На площади, у ограды скверика, все опять сгрудились в толпу, вещи положили на землю и повернулись лицом к станции. Там на крыльце стояли уже два невысоких человечка в одинаковых серых костюмах, с чем-то малиновым под горлом, один потолще, другой похудее. Толстенький лишь улыбался, заложив руки за спину, тощий же водрузил очки на нос, развернул бумажку и стал ей говорить что-то длинное-длинное, иногда выбрасывая руку в воздух, как будто кидал апорт, и повторял после пауз – разика два или три: «И вот вы, молодые строители целлюлозно-бумажного комбината…» Потом он сложил бумажку, и как раз в это время толстенький достал руки из-за спины и похлопал в ладоши. Тогда и все стали хлопать и кричать «рра-а!», а самые задние кричали «Bay!» и были этим очень довольны. Потом на крыльцо взошел один из приезжих, поставил чемодан у ног и тоже развернул бумажку. Своей бумажке он говорил уже чуть покороче и повторял немножко по-другому: «И вот мы, молодые строители целлюлозно-бумажного комбината…» Диковинные слова щекотали слух Руслану – как те, что любил выкрикивать Потертый, набравшись из своей бутылки: «сандал», «палисандра», «белофинны»… «А кстати, – подумал Руслан, – хорошо бы и его сюда. Может, сбегать?»

Но сбегать-то у него уже не было времени – вот они наговорились, намахались, накурились, подобрали вещи с земли – которых так никто и не проверил! – и начали выстраиваться в колонну. Вот это уже была новость – и из приятных: они сами построились в колонну! Уже сколько правил было нарушено, но самое главное из них – идти не вразброд, а колонною – они помнили и соблюли. И очень довольный, гордый тем, что один конвоирует такую большую партию и знает, куда вести ее, он так же привычно, как они, занял свое место – с правой стороны, ближе к голове строя.
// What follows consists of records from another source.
/-- Drills. A drill whose duration has expired is removed, with a health event (R31); the marker that brings a count to
0 activates the drill itself, and the row of that name activates one that stands at count 0 (log entry 25); any other
drill is left (log entry 2). DRILL (R30): refused BAD_FIELD for its fields, and STATE for a booked split feed, a partner
that is not OK or a drill already set; otherwise a drill counts down, its duration clamped. DRILL_ABORT (R33): a drill
set on that route is removed, with a health event where it was ACTIVE, and the reply gives its phase; with none set on
that route the request is refused STATE. -/
def Obligations.Drills : Prop :=
  (∀ (c : Fin 24) (s : State),
    (match s.drill c with
     | some ⟨side, .countdown 0, duration⟩ => ∃ t, Leads (.drillActivation c) s t ∧
         (s.setDrill c (some ⟨side, .active (s.tb.elapsed + duration), duration⟩)).HealthTaken t [c]
     | _ => Leads (.drillActivation c) s s) ∧
    match s.drill c with
    | some ⟨_, .active expiry, _⟩ =>
      if expiry ≤ s.tb.elapsed then ∃ t, Leads (.drillEnd c) s t ∧ (s.setDrill c none).HealthTaken t [c]
      else Leads (.drillEnd c) s s
    | _ => Leads (.drillEnd c) s s) ∧
  ∀ (tag route : Byte) (delay duration : Half) (s : State), s.Ready →
    let c : Instr := .drill tag route delay duration
    if h : route.toNat < 48 then
      let r : Fin 48 := ⟨route.toNat, h⟩
      let k := circuitOf r
      (if delay = 0 then Answered c s ⟨.badField, .empty⟩ s
      else if (s.circuit k).mode = .split ∧ (∃ i p, s.place i = some p ∧ r ∈ p.booking.feeds) ∨
          s.health (routeOf k (sideOf r).other) ≠ .ok ∨ s.drill k ≠ none then
        Answered c s ⟨.state, .empty⟩ s
      else
        let d := max 10 (min 60000 duration.toNat)
        Answered c s ⟨.ok, .drill r delay.toNat d⟩ (s.setDrill k (some ⟨sideOf r, .countdown delay.toNat, d⟩))) ∧
      match s.drill k with
      | some d =>
        if d.side = sideOf r then
          match d.phase with
          | .countdown _ => Answered (.drillAbort tag route) s ⟨.ok, .drillPhase .countdown⟩ (s.setDrill k none)
          | .active _ => ∃ t, Answered (.drillAbort tag route) s ⟨.ok, .drillPhase .active⟩ t ∧
              (s.setDrill k none).HealthTaken t [k]
        else Answered (.drillAbort tag route) s ⟨.state, .empty⟩ s
      | none => Answered (.drillAbort tag route) s ⟨.state, .empty⟩ s
    else Answered c s ⟨.badField, .empty⟩ s ∧ Answered (.drillAbort tag route) s ⟨.badField, .empty⟩ s

/-! ### PSEL -/

/-- The evaluation tables (R46, R47, R48), with what each switch and each change of state hands on (R57). A guard timer
expires (R49): it stops, and the circuit is evaluated. A WTR timer expires in WTR (R51): the circuit switches to A with
reason WTR_EXPIRY, whether or not a guard timer runs. A timer that is not due is left (log entry 2). -/
def Obligations.Evaluation : Prop :=
  (∀ (s : State) (c : Fin 24) (why : CircuitReason), s.Evaluated (s.evaluate c why) c why) ∧
  ∀ (c : Fin 24) (s : State),
    (if isDue (s.circuit c).guard s.tb.elapsed = true then
      ∃ t, Leads (.guardExpiry c) s t ∧ (s.setCircuit c { s.circuit c with guard := none }).Evaluated t c .auto
    else Leads (.guardExpiry c) s s) ∧
    if isDue (s.circuit c).wtr s.tb.elapsed = true then
      (s.circuit c).selector = some .wtr →
        ∃ t, Leads (.wtrExpiry c) s t ∧
          s.SelectorMoved t c ((s.circuit c).switched .selA .wtrExpiry s.tb.elapsed s.tb.frame)
    else Leads (.wtrExpiry c) s s

/-- FORCE, LOCKOUT and CLEAR (R52, R54, R55): their refusals, and the accepted orders, which stop both timers. CLEAR is
followed by an evaluation with its reason; where that evaluation enters WTR the reason is AUTO, or WTR_EXPIRY with a
period of 0 (DEDUCED, log entry 13). -/
def Obligations.ProtectionOrders : Prop :=
  ∀ (tag circuit target : Byte) (s : State), s.Ready →
    if h : circuit.toNat < 24 then
      let c : Fin 24 := ⟨circuit.toNat, h⟩
      let k := s.circuit c
      let side : Side := if target = 0 then .a else .b
      let forced : SelState := if target = 0 then .forcedA else .forcedB
      (if 2 ≤ target.toNat then Answered (.force tag circuit target) s ⟨.badField, .empty⟩ s
      else if k.selector = none ∨ k.selector = some .lockout ∨ (s.health (routeOf c side)).usable = false then
        Answered (.force tag circuit target) s ⟨.state, .empty⟩ s
      else if k.selector = some forced then
        Answered (.force tag circuit target) s
          ⟨.ok, .protection k.selector (some (routeOf c side)) k.switchCount⟩ s
      else
        let x := k.ordered forced .force s.tb.frame
        ∃ t, Answered (.force tag circuit target) s
          ⟨.ok, .protection (some forced) (some (routeOf c side)) x.switchCount⟩ t ∧ s.SelectorMoved t c x) ∧
      (match k.selector with
      | none => Answered (.lockout tag circuit) s ⟨.state, .empty⟩ s
      | some .lockout =>
        Answered (.lockout tag circuit) s ⟨.ok, .protection k.selector (some (routeOf c .a)) k.switchCount⟩ s
      | some _ =>
        let x := k.ordered .lockout .lockout s.tb.frame
        ∃ t, Answered (.lockout tag circuit) s
          ⟨.ok, .protection (some .lockout) (some (routeOf c .a)) x.switchCount⟩ t ∧ s.SelectorMoved t c x) ∧
      match k.selector with
      | none | some .selA | some .selB | some .wtr => Answered (.clear tag circuit) s ⟨.state, .empty⟩ s
      | some .forcedA | some .forcedB | some .lockout =>
        let auto : SelState := if k.selector = some .forcedB then .selB else .selA
        ∃ u t : State, s.SelectorMoved u c (k.ordered auto .clear s.tb.frame) ∧ u.Evaluated t c .clear ∧
          Answered (.clear tag circuit) s
            ⟨.ok, .protection (t.circuit c).selector (t.selectedRoute c) (t.circuit c).switchCount⟩ t
    else
      Answered (.force tag circuit target) s ⟨.badField, .empty⟩ s ∧
      Answered (.lockout tag circuit) s ⟨.badField, .empty⟩ s ∧ Answered (.clear tag circuit) s ⟨.badField, .empty⟩ s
Колонна вышла на главную улицу. Она неторопливо текла по ее отверделым колдобинам, топча подорожник, пыля тысячью ног, и светлая глинистая пыль оседала на редких тополях и остроколых заборах палисадников. Где-то в глубине рядов тренькнула гитара, скрежетнули гармошки, и тотчас с готовностью выбежала вперед девица в мужских штанах, коротко стриженная, как мальчишка, и пошла лицом к строю, мелко-мелко выплясывая в пыли и выпевая крикливым надорванным голосом:

  • Эх, дорожка торна, торна,
  • Ты дорожка торная!
  • Милый ждал мово покору,
  • А я – ни-па-корная!..

Это было неслыханное нарушение, но его совершила женщина, и Руслан потерялся – как с нею поступить. В его колоннах эти существа были диковинной редкостью, и с ними никаких морок не бывало, разве что они чаще отставали, и приходилось их подталкивать. Но зато о побегах они и не помышляли, и в конце концов он к ним проникся безразличием. Он и эту решил не трогать, тем более что от ее выбега строй не разрушился. Гармошки меж тем заскрежетали во всю мочь; девица перевернулась вокруг своей оси и опять пошла спиною вперед, улыбаясь во все скуластое, обожженное загаром лицо. Она еще что-то пропела, но уже совсем беззвучно, потому что мужские голоса густо заревели свое: «Рупь за сено, два за воз, д’полтора за перевоз, ах, чечевика с викою, д’вика с чечевикою», а в других рядах – про «дан приказ ему на запад, ей – в другую сторону», а еще подалее – что «на заборе сидит кот, поглощает кислород, оттого-то у народа не хватает кислорода».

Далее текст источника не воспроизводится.